##### Records to use #####

/-! ## `Ev.modPort` -/

@[simp] theorem Ev.modPort_pending (p : Port) (f : LinkPort → LinkPort) : (e.modPort p f).pending = e.pending := rfl
@[simp] theorem Ev.modPort_events (p : Port) (f : LinkPort → LinkPort) : (e.modPort p f).events = e.events := rfl
@[simp] theorem Ev.modPort_now (p : Port) (f : LinkPort → LinkPort) : (e.modPort p f).now = e.now := rfl
@[simp] theorem Ev.modPort_frameNumber (p : Port) (f : LinkPort → LinkPort) : (e.modPort p f).frameNumber = e.frameNumber := rfl
@[simp] theorem Ev.modPort_nextFrame (p : Port) (f : LinkPort → LinkPort) : (e.modPort p f).nextFrame = e.nextFrame := rfl
@[simp] theorem Ev.modPort_mode (p : Port) (f : LinkPort → LinkPort) : (e.modPort p f).mode = e.mode := rfl
@[simp] theorem Ev.modPort_table (p : Port) (f : LinkPort → LinkPort) : (e.modPort p f).table = e.table := rfl
@[simp] theorem Ev.modPort_store (p : Port) (f : LinkPort → LinkPort) : (e.modPort p f).store = e.store := rfl
@[simp] theorem Ev.modPort_revision (p : Port) (f : LinkPort → LinkPort) : (e.modPort p f).revision = e.revision := rfl
@[simp] theorem Ev.modPort_segLive (p : Port) (f : LinkPort → LinkPort) : (e.modPort p f).segLive = e.segLive := rfl
@[simp] theorem Ev.modPort_valveLive (p : Port) (f : LinkPort → LinkPort) : (e.modPort p f).valveLive = e.valveLive := rfl
@[simp] theorem Ev.modPort_feedState (p : Port) (f : LinkPort → LinkPort) : (e.modPort p f).feedState = e.feedState := rfl
@[simp] theorem Ev.modPort_stationLive (p : Port) (f : LinkPort → LinkPort) : (e.modPort p f).stationLive = e.stationLive := rfl
@[simp] theorem Ev.modPort_poll (p : Port) (f : LinkPort → LinkPort) : (e.modPort p f).poll = e.poll := rfl
@[simp] theorem Ev.modPort_tracer (p : Port) (f : LinkPort → LinkPort) : (e.modPort p f).tracer = e.tracer := rfl
@[simp] theorem Ev.modPort_calls (p : Port) (f : LinkPort → LinkPort) : (e.modPort p f).calls = e.calls := rfl
@[simp] theorem Ev.modPort_planner (p : Port) (f : LinkPort → LinkPort) : (e.modPort p f).planner = e.planner := rfl
@[simp] theorem Ev.modPort_switching (p : Port) (f : LinkPort → LinkPort) : (e.modPort p f).switching = e.switching := rfl
@[simp] theorem Ev.modPort_outages (p : Port) (f : LinkPort → LinkPort) : (e.modPort p f).outages = e.outages := rfl
@[simp] theorem Ev.modPort_alarms (p : Port) (f : LinkPort → LinkPort) : (e.modPort p f).alarms = e.alarms := rfl
@[simp] theorem Ev.modPort_ports (p : Port) (f : LinkPort → LinkPort) : (e.modPort p f).ports = upd e.ports p f := rfl
@[simp] theorem Ev.modPort_bumped (p : Port) (f : LinkPort → LinkPort) : (e.modPort p f).bumped = e.bumped := rfl
@[simp] theorem Ev.modPort_trigger (p : Port) (f : LinkPort → LinkPort) : (e.modPort p f).trigger = e.trigger := rfl
@[simp] theorem Ev.modPort_completed (p : Port) (f : LinkPort → LinkPort) : (e.modPort p f).completed = e.completed := rfl
@[simp] theorem Ev.modPort_retier (p : Port) (f : LinkPort → LinkPort) : (e.modPort p f).retier = e.retier := rfl
@[simp] theorem Ev.modPort_resettle (p : Port) (f : LinkPort → LinkPort) : (e.modPort p f).resettle = e.resettle := rfl
@[simp] theorem Ev.modPort_freed (p : Port) (f : LinkPort → LinkPort) : (e.modPort p f).freed = e.freed := rfl
@[simp] theorem Ev.modPort_wake (p : Port) (f : LinkPort → LinkPort) : (e.modPort p f).wake = e.wake := rfl
@[simp] theorem Ev.modPort_unannounced (p : Port) (f : LinkPort → LinkPort) : (e.modPort p f).unannounced = e.unannounced := rfl
@[simp] theorem Ev.modPort_alarmLog (p : Port) (f : LinkPort → LinkPort) : (e.modPort p f).alarmLog = e.alarmLog := rfl
@[simp] theorem Ev.modPort_incidentLog (p : Port) (f : LinkPort → LinkPort) : (e.modPort p f).incidentLog = e.incidentLog := rfl

/-! ## `Ev.modPlanner` -/

@[simp] theorem Ev.modPlanner_pending (f : Planner → Planner) : (e.modPlanner f).pending = e.pending := rfl
@[simp] theorem Ev.modPlanner_events (f : Planner → Planner) : (e.modPlanner f).events = e.events := rfl
@[simp] theorem Ev.modPlanner_now (f : Planner → Planner) : (e.modPlanner f).now = e.now := rfl
@[simp] theorem Ev.modPlanner_frameNumber (f : Planner → Planner) : (e.modPlanner f).frameNumber = e.frameNumber := rfl
@[simp] theorem Ev.modPlanner_nextFrame (f : Planner → Planner) : (e.modPlanner f).nextFrame = e.nextFrame := rfl
@[simp] theorem Ev.modPlanner_mode (f : Planner → Planner) : (e.modPlanner f).mode = e.mode := rfl
@[simp] theorem Ev.modPlanner_table (f : Planner → Planner) : (e.modPlanner f).table = e.table := rfl
@[simp] theorem Ev.modPlanner_store (f : Planner → Planner) : (e.modPlanner f).store = e.store := rfl
@[simp] theorem Ev.modPlanner_revision (f : Planner → Planner) : (e.modPlanner f).revision = e.revision := rfl
@[simp] theorem Ev.modPlanner_segLive (f : Planner → Planner) : (e.modPlanner f).segLive = e.segLive := rfl
@[simp] theorem Ev.modPlanner_valveLive (f : Planner → Planner) : (e.modPlanner f).valveLive = e.valveLive := rfl
@[simp] theorem Ev.modPlanner_feedState (f : Planner → Planner) : (e.modPlanner f).feedState = e.feedState := rfl
@[simp] theorem Ev.modPlanner_stationLive (f : Planner → Planner) : (e.modPlanner f).stationLive = e.stationLive := rfl
@[simp] theorem Ev.modPlanner_poll (f : Planner → Planner) : (e.modPlanner f).poll = e.poll := rfl
@[simp] theorem Ev.modPlanner_tracer (f : Planner → Planner) : (e.modPlanner f).tracer = e.tracer := rfl
@[simp] theorem Ev.modPlanner_calls (f : Planner → Planner) : (e.modPlanner f).calls = e.calls := rfl
@[simp] theorem Ev.modPlanner_planner (f : Planner → Planner) : (e.modPlanner f).planner = f e.planner := rfl
@[simp] theorem Ev.modPlanner_switching (f : Planner → Planner) : (e.modPlanner f).switching = e.switching := rfl
@[simp] theorem Ev.modPlanner_outages (f : Planner → Planner) : (e.modPlanner f).outages = e.outages := rfl
@[simp] theorem Ev.modPlanner_alarms (f : Planner → Planner) : (e.modPlanner f).alarms = e.alarms := rfl
@[simp] theorem Ev.modPlanner_ports (f : Planner → Planner) : (e.modPlanner f).ports = e.ports := rfl
@[simp] theorem Ev.modPlanner_bumped (f : Planner → Planner) : (e.modPlanner f).bumped = e.bumped := rfl
@[simp] theorem Ev.modPlanner_trigger (f : Planner → Planner) : (e.modPlanner f).trigger = e.trigger := rfl
@[simp] theorem Ev.modPlanner_completed (f : Planner → Planner) : (e.modPlanner f).completed = e.completed := rfl
@[simp] theorem Ev.modPlanner_retier (f : Planner → Planner) : (e.modPlanner f).retier = e.retier := rfl
@[simp] theorem Ev.modPlanner_resettle (f : Planner → Planner) : (e.modPlanner f).resettle = e.resettle := rfl
@[simp] theorem Ev.modPlanner_freed (f : Planner → Planner) : (e.modPlanner f).freed = e.freed := rfl
@[simp] theorem Ev.modPlanner_wake (f : Planner → Planner) : (e.modPlanner f).wake = e.wake := rfl
@[simp] theorem Ev.modPlanner_unannounced (f : Planner → Planner) : (e.modPlanner f).unannounced = e.unannounced := rfl
@[simp] theorem Ev.modPlanner_alarmLog (f : Planner → Planner) : (e.modPlanner f).alarmLog = e.alarmLog := rfl
@[simp] theorem Ev.modPlanner_incidentLog (f : Planner → Planner) : (e.modPlanner f).incidentLog = e.incidentLog := rfl

/-! ## `Ev.modCalls` -/

@[simp] theorem Ev.modCalls_pending (f : CallRegister → CallRegister) : (e.modCalls f).pending = e.pending := rfl
@[simp] theorem Ev.modCalls_events (f : CallRegister → CallRegister) : (e.modCalls f).events = e.events := rfl
@[simp] theorem Ev.modCalls_now (f : CallRegister → CallRegister) : (e.modCalls f).now = e.now := rfl
@[simp] theorem Ev.modCalls_frameNumber (f : CallRegister → CallRegister) : (e.modCalls f).frameNumber = e.frameNumber := rfl
@[simp] theorem Ev.modCalls_nextFrame (f : CallRegister → CallRegister) : (e.modCalls f).nextFrame = e.nextFrame := rfl
@[simp] theorem Ev.modCalls_mode (f : CallRegister → CallRegister) : (e.modCalls f).mode = e.mode := rfl
@[simp] theorem Ev.modCalls_table (f : CallRegister → CallRegister) : (e.modCalls f).table = e.table := rfl
@[simp] theorem Ev.modCalls_store (f : CallRegister → CallRegister) : (e.modCalls f).store = e.store := rfl
@[simp] theorem Ev.modCalls_revision (f : CallRegister → CallRegister) : (e.modCalls f).revision = e.revision := rfl
@[simp] theorem Ev.modCalls_segLive (f : CallRegister → CallRegister) : (e.modCalls f).segLive = e.segLive := rfl
@[simp] theorem Ev.modCalls_valveLive (f : CallRegister → CallRegister) : (e.modCalls f).valveLive = e.valveLive := rfl
@[simp] theorem Ev.modCalls_feedState (f : CallRegister → CallRegister) : (e.modCalls f).feedState = e.feedState := rfl
@[simp] theorem Ev.modCalls_stationLive (f : CallRegister → CallRegister) : (e.modCalls f).stationLive = e.stationLive := rfl
@[simp] theorem Ev.modCalls_poll (f : CallRegister → CallRegister) : (e.modCalls f).poll = e.poll := rfl
@[simp] theorem Ev.modCalls_tracer (f : CallRegister → CallRegister) : (e.modCalls f).tracer = e.tracer := rfl
@[simp] theorem Ev.modCalls_calls (f : CallRegister → CallRegister) : (e.modCalls f).calls = f e.calls := rfl
@[simp] theorem Ev.modCalls_planner (f : CallRegister → CallRegister) : (e.modCalls f).planner = e.planner := rfl
@[simp] theorem Ev.modCalls_switching (f : CallRegister → CallRegister) : (e.modCalls f).switching = e.switching := rfl
@[simp] theorem Ev.modCalls_outages (f : CallRegister → CallRegister) : (e.modCalls f).outages = e.outages := rfl
@[simp] theorem Ev.modCalls_alarms (f : CallRegister → CallRegister) : (e.modCalls f).alarms = e.alarms := rfl
@[simp] theorem Ev.modCalls_ports (f : CallRegister → CallRegister) : (e.modCalls f).ports = e.ports := rfl
@[simp] theorem Ev.modCalls_bumped (f : CallRegister → CallRegister) : (e.modCalls f).bumped = e.bumped := rfl
@[simp] theorem Ev.modCalls_trigger (f : CallRegister → CallRegister) : (e.modCalls f).trigger = e.trigger := rfl
@[simp] theorem Ev.modCalls_completed (f : CallRegister → CallRegister) : (e.modCalls f).completed = e.completed := rfl
@[simp] theorem Ev.modCalls_retier (f : CallRegister → CallRegister) : (e.modCalls f).retier = e.retier := rfl
@[simp] theorem Ev.modCalls_resettle (f : CallRegister → CallRegister) : (e.modCalls f).resettle = e.resettle := rfl
@[simp] theorem Ev.modCalls_freed (f : CallRegister → CallRegister) : (e.modCalls f).freed = e.freed := rfl
@[simp] theorem Ev.modCalls_wake (f : CallRegister → CallRegister) : (e.modCalls f).wake = e.wake := rfl
@[simp] theorem Ev.modCalls_unannounced (f : CallRegister → CallRegister) : (e.modCalls f).unannounced = e.unannounced := rfl
@[simp] theorem Ev.modCalls_alarmLog (f : CallRegister → CallRegister) : (e.modCalls f).alarmLog = e.alarmLog := rfl
@[simp] theorem Ev.modCalls_incidentLog (f : CallRegister → CallRegister) : (e.modCalls f).incidentLog = e.incidentLog := rfl
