theorem witness_PublicationPlacesLostSegments :
    let p := planned (plan1 .executing true) .isolating
    let cut : State := { p with segLive := dark.segLive, tracer := dark.tracer }
    let back := lit { relighting with off := [0], state := .active, relight := [] } dark
    let stuck := lit { relighting with off := [1], relight := [], state := .closed, endStamp := some 0 } dark
    dark.tracer.deliveries = (.outages, pub2) :: [] ∧ dark.lost 1 ∧ ¬dark.lost 0 ∧ ¬dark.lost 3 ∧
      (∀ k : OutageId, dark.outages.records[k] = none) ∧ (∀ x ∈ dark.planner.plans, x.committed = false) ∧
      dark.alarms.general.length < 90 ∧ cut.lost 1 ∧ plan1 .executing true ∈ cut.planner.plans ∧
      (1 : SegId) ∈ (plan1 .executing true).segs ∧ back.segLive[(0 : SegId)].supply = .live ∧
      ((go .publicationOutages dark).outages.records[(0 : OutageId)].map (fun o => (o.off, o.customersOff, o.cause)) =
        some ([1, 2], 2950, .unknown)) ∧
      ((go .publicationOutages cut).outages.records[(0 : OutageId)].map (fun o => o.cause) = some (.plan 1)) ∧
      ((go .publicationOutages back).outages.records[(0 : OutageId)].map (fun o => o.relight) = some [⟨0, 1200⟩]) ∧
      (go .publicationOutages (lit { relighting with state := .closed } dark)).outages.records[(0 : OutageId)] = none ∧
      stuck.lost 1 ∧ (go .publicationOutages stuck).outages.records[(0 : OutageId)] = none ∧
      ((go .publicationOutages stuck).outages.records[(1 : OutageId)].map (fun o => o.off) = some [2]) := by decide +kernel

theorem witness_RelightAndCloseEndTheRecord :
    let s := lit relighting desk
    let t := go (.relightReport 3 1 0 1 900) s
    s.ready 3 0x0B = true ∧ s.ready 0 0x27 = true ∧ s.mode = .operating ∧
      s.outages.records[(0 : OutageId)] = some relighting ∧ (0 : OutageId).val = (0 : Byte).toNat ∧
      (⟨1, 850⟩ : RelightEntry) ∈ relighting.relight ∧ (relighting.relight.map (fun x => x.seg)).Nodup ∧
      relighting.state ≠ .closed ∧ (900 : Half) ≠ 0 ∧ s.alarmsOk = true ∧
      (∀ k : OutageId, desk.outages.records[k] = none) ∧
      t.outages.records[(0 : OutageId)].map (fun o => (o.relit, o.state)) = some (850, .closed) := by decide +kernel

/-! ## Witnesses: alarms -/

/-- A record of VALVE_FAULT of valve 1. -/
def fault1 (st : AlarmState) : AlarmRec := ⟨.valveFault, 1, 0x43, 2, st, 0, 0⟩
/-- The desk with some records. -/
def alarmed (rs : List AlarmRec) (o : Option AlarmRec) : State :=
  { desk with alarms := { desk.alarms with general := rs, overflow := o, overflowCount := 3 } }
/-- An OVERFLOW record. -/
def overflow (st : AlarmState) : AlarmRec := ⟨.overflow, 0, noPlace, 1, st, 0, 0⟩
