@[simp] theorem State.report_err (code e0 e1 e2 e3 e4 : Word) :
    (s.report code e0 e1 e2 e3 e4).err = code := rfl
@[simp] theorem State.report_einfo0 (code e0 e1 e2 e3 e4 : Word) :
    (s.report code e0 e1 e2 e3 e4).einfo0 = e0 := rfl
@[simp] theorem State.report_einfo1 (code e0 e1 e2 e3 e4 : Word) :
    (s.report code e0 e1 e2 e3 e4).einfo1 = e1 := rfl
@[simp] theorem State.report_einfo2 (code e0 e1 e2 e3 e4 : Word) :
    (s.report code e0 e1 e2 e3 e4).einfo2 = e2 := rfl
@[simp] theorem State.report_einfo3 (code e0 e1 e2 e3 e4 : Word) :
    (s.report code e0 e1 e2 e3 e4).einfo3 = e3 := rfl
@[simp] theorem State.report_einfo4 (code e0 e1 e2 e3 e4 : Word) :
    (s.report code e0 e1 e2 e3 e4).einfo4 = e4 := rfl
@[simp] theorem State.report_result (code e0 e1 e2 e3 e4 : Word) :
    (s.report code e0 e1 e2 e3 e4).result = s.result := rfl
@[simp] theorem State.report_ilen (code e0 e1 e2 e3 e4 : Word) :
    (s.report code e0 e1 e2 e3 e4).ilen = s.ilen := rfl
@[simp] theorem State.report_olen (code e0 e1 e2 e3 e4 : Word) :
    (s.report code e0 e1 e2 e3 e4).olen = s.olen := rfl
@[simp] theorem State.report_mpBase (code e0 e1 e2 e3 e4 : Word) :
    (s.report code e0 e1 e2 e3 e4).mpBase = s.mpBase := rfl
@[simp] theorem State.report_mpExp (code e0 e1 e2 e3 e4 : Word) :
    (s.report code e0 e1 e2 e3 e4).mpExp = s.mpExp := rfl
@[simp] theorem State.report_mpMod (code e0 e1 e2 e3 e4 : Word) :
    (s.report code e0 e1 e2 e3 e4).mpMod = s.mpMod := rfl
@[simp] theorem State.report_mpRes (code e0 e1 e2 e3 e4 : Word) :
    (s.report code e0 e1 e2 e3 e4).mpRes = s.mpRes := rfl
@[simp] theorem State.report_esk (code e0 e1 e2 e3 e4 : Word) :
    (s.report code e0 e1 e2 e3 e4).esk = s.esk := rfl
@[simp] theorem State.report_key (code e0 e1 e2 e3 e4 : Word) :
    (s.report code e0 e1 e2 e3 e4).key = s.key := rfl
@[simp] theorem State.report_akey (code e0 e1 e2 e3 e4 : Word) :
    (s.report code e0 e1 e2 e3 e4).akey = s.akey := rfl
@[simp] theorem State.report_aiv (code e0 e1 e2 e3 e4 : Word) :
    (s.report code e0 e1 e2 e3 e4).aiv = s.aiv := rfl
@[simp] theorem State.report_mem (code e0 e1 e2 e3 e4 : Word) :
    (s.report code e0 e1 e2 e3 e4).mem = s.mem := rfl
@[simp] theorem State.report_ptrdy (code e0 e1 e2 e3 e4 : Word) :
    (s.report code e0 e1 e2 e3 e4).ptrdy = s.ptrdy := rfl
@[simp] theorem State.report_ptLength (code e0 e1 e2 e3 e4 : Word) :
    (s.report code e0 e1 e2 e3 e4).ptLength = s.ptLength := rfl
@[simp] theorem State.report_ptSprefix (code e0 e1 e2 e3 e4 : Word) :
    (s.report code e0 e1 e2 e3 e4).ptSprefix = s.ptSprefix := rfl
@[simp] theorem State.report_ptArg (code e0 e1 e2 e3 e4 : Word) :
    (s.report code e0 e1 e2 e3 e4).ptArg = s.ptArg := rfl
@[simp] theorem State.report_ptBcount (code e0 e1 e2 e3 e4 : Word) :
    (s.report code e0 e1 e2 e3 e4).ptBcount = s.ptBcount := rfl
@[simp] theorem State.report_ptBbytes (code e0 e1 e2 e3 e4 : Word) :
    (s.report code e0 e1 e2 e3 e4).ptBbytes = s.ptBbytes := rfl
@[simp] theorem State.report_ptBbits (code e0 e1 e2 e3 e4 : Word) :
    (s.report code e0 e1 e2 e3 e4).ptBbits = s.ptBbits := rfl
@[simp] theorem State.report_slots (code e0 e1 e2 e3 e4 : Word) :
    (s.report code e0 e1 e2 e3 e4).slots = s.slots := rfl
@[simp] theorem State.report_src (code e0 e1 e2 e3 e4 : Word) :
    (s.report code e0 e1 e2 e3 e4).src = s.src := rfl
@[simp] theorem State.report_snk (code e0 e1 e2 e3 e4 : Word) :
    (s.report code e0 e1 e2 e3 e4).snk = s.snk := rfl
@[simp] theorem State.report_cfg (code e0 e1 e2 e3 e4 : Word) :
    (s.report code e0 e1 e2 e3 e4).cfg = s.cfg := rfl
@[simp] theorem State.report_epoch (code e0 e1 e2 e3 e4 : Word) :
    (s.report code e0 e1 e2 e3 e4).epoch = s.epoch := rfl
@[simp] theorem State.report_draws (code e0 e1 e2 e3 e4 : Word) :
    (s.report code e0 e1 e2 e3 e4).draws = s.draws := rfl
@[simp] theorem State.report_pending (code e0 e1 e2 e3 e4 : Word) :
    (s.report code e0 e1 e2 e3 e4).pending = s.pending := rfl
@[simp] theorem State.report_trace (code e0 e1 e2 e3 e4 : Word) :
    (s.report code e0 e1 e2 e3 e4).trace = s.trace := rfl

@[simp] theorem State.ok_err : (s.ok).err = 0 := rfl
@[simp] theorem State.ok_einfo0 : (s.ok).einfo0 = 0 := rfl
@[simp] theorem State.ok_einfo1 : (s.ok).einfo1 = 0 := rfl
@[simp] theorem State.ok_einfo2 : (s.ok).einfo2 = 0 := rfl
@[simp] theorem State.ok_einfo3 : (s.ok).einfo3 = 0 := rfl
@[simp] theorem State.ok_einfo4 : (s.ok).einfo4 = 0 := rfl
@[simp] theorem State.ok_result : (s.ok).result = s.result := rfl
@[simp] theorem State.ok_ilen : (s.ok).ilen = s.ilen := rfl
@[simp] theorem State.ok_olen : (s.ok).olen = s.olen := rfl
@[simp] theorem State.ok_mpBase : (s.ok).mpBase = s.mpBase := rfl
@[simp] theorem State.ok_mpExp : (s.ok).mpExp = s.mpExp := rfl
@[simp] theorem State.ok_mpMod : (s.ok).mpMod = s.mpMod := rfl
@[simp] theorem State.ok_mpRes : (s.ok).mpRes = s.mpRes := rfl
@[simp] theorem State.ok_esk : (s.ok).esk = s.esk := rfl
@[simp] theorem State.ok_key : (s.ok).key = s.key := rfl
@[simp] theorem State.ok_akey : (s.ok).akey = s.akey := rfl
@[simp] theorem State.ok_aiv : (s.ok).aiv = s.aiv := rfl
@[simp] theorem State.ok_mem : (s.ok).mem = s.mem := rfl
@[simp] theorem State.ok_ptrdy : (s.ok).ptrdy = s.ptrdy := rfl
@[simp] theorem State.ok_ptLength : (s.ok).ptLength = s.ptLength := rfl
@[simp] theorem State.ok_ptSprefix : (s.ok).ptSprefix = s.ptSprefix := rfl
@[simp] theorem State.ok_ptArg : (s.ok).ptArg = s.ptArg := rfl
@[simp] theorem State.ok_ptBcount : (s.ok).ptBcount = s.ptBcount := rfl
@[simp] theorem State.ok_ptBbytes : (s.ok).ptBbytes = s.ptBbytes := rfl
@[simp] theorem State.ok_ptBbits : (s.ok).ptBbits = s.ptBbits := rfl
@[simp] theorem State.ok_slots : (s.ok).slots = s.slots := rfl
@[simp] theorem State.ok_src : (s.ok).src = s.src := rfl
@[simp] theorem State.ok_snk : (s.ok).snk = s.snk := rfl
@[simp] theorem State.ok_cfg : (s.ok).cfg = s.cfg := rfl
@[simp] theorem State.ok_epoch : (s.ok).epoch = s.epoch := rfl
@[simp] theorem State.ok_draws : (s.ok).draws = s.draws := rfl
@[simp] theorem State.ok_pending : (s.ok).pending = s.pending := rfl
@[simp] theorem State.ok_trace : (s.ok).trace = s.trace := rfl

#####

- What you will do
Scan the records above and report how many lines include the word "AlarmRec", without any other text.

- Task result
3